12. A printing apparatus comprising:

a print head that is movable in a moving direction and that includes N pieces of nozzles arranged at a constant pitch in a direction intersecting with said moving direction, wherein said N pieces of nozzles are for forming N dots of a same color, and wherein N is an integer of at least two; and

a controller for controlling movement of said print head, wherein:

in a first movement, said controller moves said print head in said moving direction and makes said print head form dots on a medium at aperiodic intervals in said moving direction;

in second through M-th movements, said controller moves said print head in said moving direction and makes said print head form, on said medium, the rest of the dots that were not formed in said first movement, wherein M is an integer of at least two; and

said controller makes said print head repeat said first through M-th movements to print information on said medium.

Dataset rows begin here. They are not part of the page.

-- ==== Sys2Proof/Machine/RegNames.lean ====
section
/-! DEFINITION. The fields of every register of the block, by the names the specification gives them (PAGE.REGISTER.FIELD), each with the BAR0 offset of its word and its bits. Pages: R431, R438; each field: the register table of its chapter. An argument t, m, k, c, e or n is the instance of the page or window, i the index within an array. -/
namespace Sys2Proof.Machine.Reg

/-- R433. -/
def HDR.PG_ID.W (pg : Nat) : Fld := ⟨pg + 0x0, 0, 32⟩
/-- R433. -/
def HDR.PG_CAPS.W (pg : Nat) : Fld := ⟨pg + 0x4, 0, 32⟩
/-- R433. -/
def HDR.PG_CTRL.ENABLE (pg : Nat) : Fld := ⟨pg + 0x8, 0, 1⟩
/-- R433. -/
def HDR.PG_CTRL.STOP_MODE (pg : Nat) : Fld := ⟨pg + 0x8, 1, 1⟩
/-- R433. -/
def HDR.PG_CTRL.SOFT_RESET (pg : Nat) : Fld := ⟨pg + 0x8, 2, 1⟩
/-- R433. -/
def HDR.PG_STATE.STATE (pg : Nat) : Fld := ⟨pg + 0xC, 0, 3⟩
/-- R433. -/
def HDR.PG_EVT_RAW.EVT (pg : Nat) : Fld := ⟨pg + 0x10, 0, 32⟩
/-- R433. -/
def HDR.PG_EVT_EN.EN (pg : Nat) : Fld := ⟨pg + 0x14, 0, 32⟩
/-- R433. -/
def HDR.PG_EVT_PEND.PEND (pg : Nat) : Fld := ⟨pg + 0x18, 0, 32⟩
/-- R433. -/
def HDR.PG_EVT_SET.SET (pg : Nat) : Fld := ⟨pg + 0x1C, 0, 32⟩
/-- R433. -/
def HDR.PG_ERRCNT.COUNT (pg : Nat) : Fld := ⟨pg + 0x20, 0, 16⟩
/-- R433. -/
def HDR.PG_ERRCNT.LAST_OFFSET (pg : Nat) : Fld := ⟨pg + 0x20, 16, 12⟩
/-- R433. -/
def HDR.PG_ERRCNT.CLEAR (pg : Nat) : Fld := ⟨pg + 0x20, 31, 1⟩
/-- R433. -/
def HDR.PG_LOCK.KEY (pg : Nat) : Fld := ⟨pg + 0x24, 0, 16⟩
/-- R433. -/
def HDR.PG_LOCK.LOCKED (pg : Nat) : Fld := ⟨pg + 0x24, 16, 1⟩

/-- R73. -/
def SEAM.CFG.LANE_EN : Fld := ⟨0xB040, 0, 4⟩
/-- R73. -/
def SEAM.CFG.JOB_PRIORITY : Fld := ⟨0xB040, 8, 4⟩
/-- R73. -/
def SEAM.CFG.HIGH_PRIORITY : Fld := ⟨0xB040, 12, 4⟩
/-- R73. -/
def SEAM.JOB_COST.COST : Fld := ⟨0xB044, 0, 16⟩
/-- R73. -/
def SEAM.REQ_ADDR_LO.ADDR : Fld := ⟨0xB048, 6, 26⟩
/-- R73. -/
def SEAM.REQ_ADDR_HI.ADDR : Fld := ⟨0xB04C, 0, 32⟩
/-- R73. -/
def SEAM.RES_ADDR_LO.ADDR : Fld := ⟨0xB050, 6, 26⟩
/-- R73. -/
def SEAM.RES_ADDR_HI.ADDR : Fld := ⟨0xB054, 0, 32⟩
/-- R73. -/
def SEAM.DOORBELL.GO : Fld := ⟨0xB058, 0, 1⟩
/-- R73. -/
def SEAM.STATUS.QUEUED : Fld := ⟨0xB05C, 0, 7⟩
/-- R73. -/
def SEAM.STATUS.LANE_BUSY : Fld := ⟨0xB05C, 8, 4⟩
/-- R73. -/
def SEAM.STATUS.FETCHING : Fld := ⟨0xB05C, 12, 1⟩
/-- R73. -/
def SEAM.STATUS.FULL : Fld := ⟨0xB05C, 13, 1⟩
/-- R73. -/
def SEAM.PIN_COUNT.COUNT : Fld := ⟨0xB060, 0, 13⟩
/-- R73. -/
def SEAM.LAST_TAG.TAG : Fld := ⟨0xB064, 0, 32⟩
/-- R73. -/
def SEAM.LAST_RESULT.CODE : Fld := ⟨0xB068, 0, 8⟩
/-- R73. -/
def SEAM.LAST_RESULT.FLAGS : Fld := ⟨0xB068, 8, 8⟩
/-- R73. -/
def SEAM.LAST_RESULT.LANE : Fld := ⟨0xB068, 16, 8⟩
/-- R73. -/
def SEAM.MAX_SOLVE.NS : Fld := ⟨0xB06C, 0, 24⟩
/-- R73. -/
def SEAM.CNT_CLEAR.CLEAR : Fld := ⟨0xB070, 0, 1⟩
/-- R73. -/
def SEAM.CNT_CODE.COUNT (i : Nat) : Fld := ⟨0xB080 + 0x4 * i, 0, 32⟩
/-- R73. -/
def SEAM.CNT_STALE.COUNT : Fld := ⟨0xB0B0, 0, 32⟩
/-- R73. -/
def SEAM.CNT_CONSTRAINED.COUNT : Fld := ⟨0xB0B4, 0, 32⟩
/-- R73. -/
def SEAM.CNT_RESOLVED.COUNT : Fld := ⟨0xB0B8, 0, 32⟩

/-- R102. -/
def GANTRY.IMG_CTRL.BLANK_MODE : Fld := ⟨0x9400, 0, 2⟩
/-- R102. -/
def GANTRY.IMG_CTRL.LOOP_HOLDOFF : Fld := ⟨0x9400, 8, 8⟩
/-- R102. -/
def GANTRY.SLOT_CHECK.SLOT : Fld := ⟨0x9404, 0, 9⟩
/-- R102. -/
def GANTRY.SLOT_CHECK.GO : Fld := ⟨0x9404, 31, 1⟩
/-- R102. -/
def GANTRY.SLOT_CHECK_STATUS.BUSY : Fld := ⟨0x9408, 0, 1⟩
/-- R102. -/
def GANTRY.SLOT_CHECK_STATUS.RESULT : Fld := ⟨0x9408, 8, 4⟩
/-- R102. -/
def GANTRY.SLOT_CHECK_STATUS.SLOT : Fld := ⟨0x9408, 16, 9⟩
/-- R102. -/
def GANTRY.LIVE_SLOT.SLOT : Fld := ⟨0x940C, 0, 9⟩
/-- R102. -/
def GANTRY.LIVE_SLOT.SOURCE : Fld := ⟨0x940C, 12, 1⟩
/-- R102. -/
def GANTRY.LIVE_SLOT.NONE : Fld := ⟨0x940C, 13, 1⟩
/-- R102. -/
def GANTRY.LIVE_IMAGE_ID.ID : Fld := ⟨0x9410, 0, 32⟩
/-- R102. -/
def GANTRY.LIVE_ADDR_LO.ADDR : Fld := ⟨0x9414, 11, 21⟩
/-- R102. -/
def GANTRY.LIVE_ADDR_HI.ADDR : Fld := ⟨0x9418, 0, 32⟩
/-- R102. -/
def GANTRY.NEXT_SLOT.SLOT : Fld := ⟨0x941C, 0, 9⟩
/-- R102. -/
def GANTRY.NEXT_SLOT.SOURCE : Fld := ⟨0x941C, 12, 1⟩
/-- R102. -/
def GANTRY.NEXT_SLOT.SUBST : Fld := ⟨0x941C, 13, 1⟩
/-- R102. -/
def GANTRY.NEXT_SLOT.FIXED : Fld := ⟨0x941C, 15, 1⟩
/-- R102. -/
def GANTRY.NEXT_IMAGE_ID.ID : Fld := ⟨0x9420, 0, 32⟩
/-- R102. -/
def GANTRY.STAGE_LAST.NS : Fld := ⟨0x9424, 0, 16⟩
/-- R102. -/
def GANTRY.STAGE_MAX.NS : Fld := ⟨0x9428, 0, 16⟩
/-- R102. -/
def GANTRY.LAST_FLIPS.FLIPS : Fld := ⟨0x942C, 0, 13⟩
/-- R102. -/
def GANTRY.LAST_FLIPS.CHANGED : Fld := ⟨0x942C, 16, 10⟩
/-- R102. -/
def GANTRY.LAST_STAGGER.SLOTS : Fld := ⟨0x9430, 0, 5⟩
/-- R102. -/
def GANTRY.LAST_STAGGER.SPREAD_NS : Fld := ⟨0x9430, 8, 8⟩
/-- R102. -/
def GANTRY.BLANKED.PORTS : Fld := ⟨0x9434, 0, 10⟩
/-- R102. -/
def GANTRY.CNT_TRANSITIONS.COUNT : Fld := ⟨0x9438, 0, 32⟩
/-- R102. -/
def GANTRY.CNT_IMAGE_INVALID.COUNT : Fld := ⟨0x943C, 0, 32⟩
/-- R102. -/
def GANTRY.CNT_IMAGE_LATE.COUNT : Fld := ⟨0x9440, 0, 32⟩
/-- R102. -/
def GANTRY.CNT_STAGE_LATE.COUNT : Fld := ⟨0x9444, 0, 32⟩
/-- R102. -/
def GANTRY.CNT_PIN_CONFLICT.COUNT : Fld := ⟨0x9448, 0, 32⟩
/-- R102. -/
def GANTRY.IMG_CNT_CLEAR.CLEAR : Fld := ⟨0x944C, 0, 1⟩
/-- R102. -/
def GANTRY.SLOT_VALID.VALID (i : Nat) : Fld := ⟨0x9480 + 0x4 * i, 0, 32⟩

13. A computer-readable storage medium having recorded thereon a computer program for a printing apparatus including a print head that is movable in a moving direction and that includes N pieces of nozzles arranged at a constant pitch in a direction intersecting with said moving direction, wherein said N pieces of nozzles are for forming N dots of a same color, and wherein N is an integer of at least two, said computer program causing said printing apparatus to achieve functions of:

in a first movement, moving said print head in said moving direction and causing said print head to form dots on a medium at aperiodic intervals in said moving direction;

in second through M-th movements, moving said print head in said moving direction and causing said print head to form, on said medium, the rest of the dots that were not formed in said first movement, wherein M is an integer of at least two; and

causing said print head to repeat said first through M-th movements to print information on said medium.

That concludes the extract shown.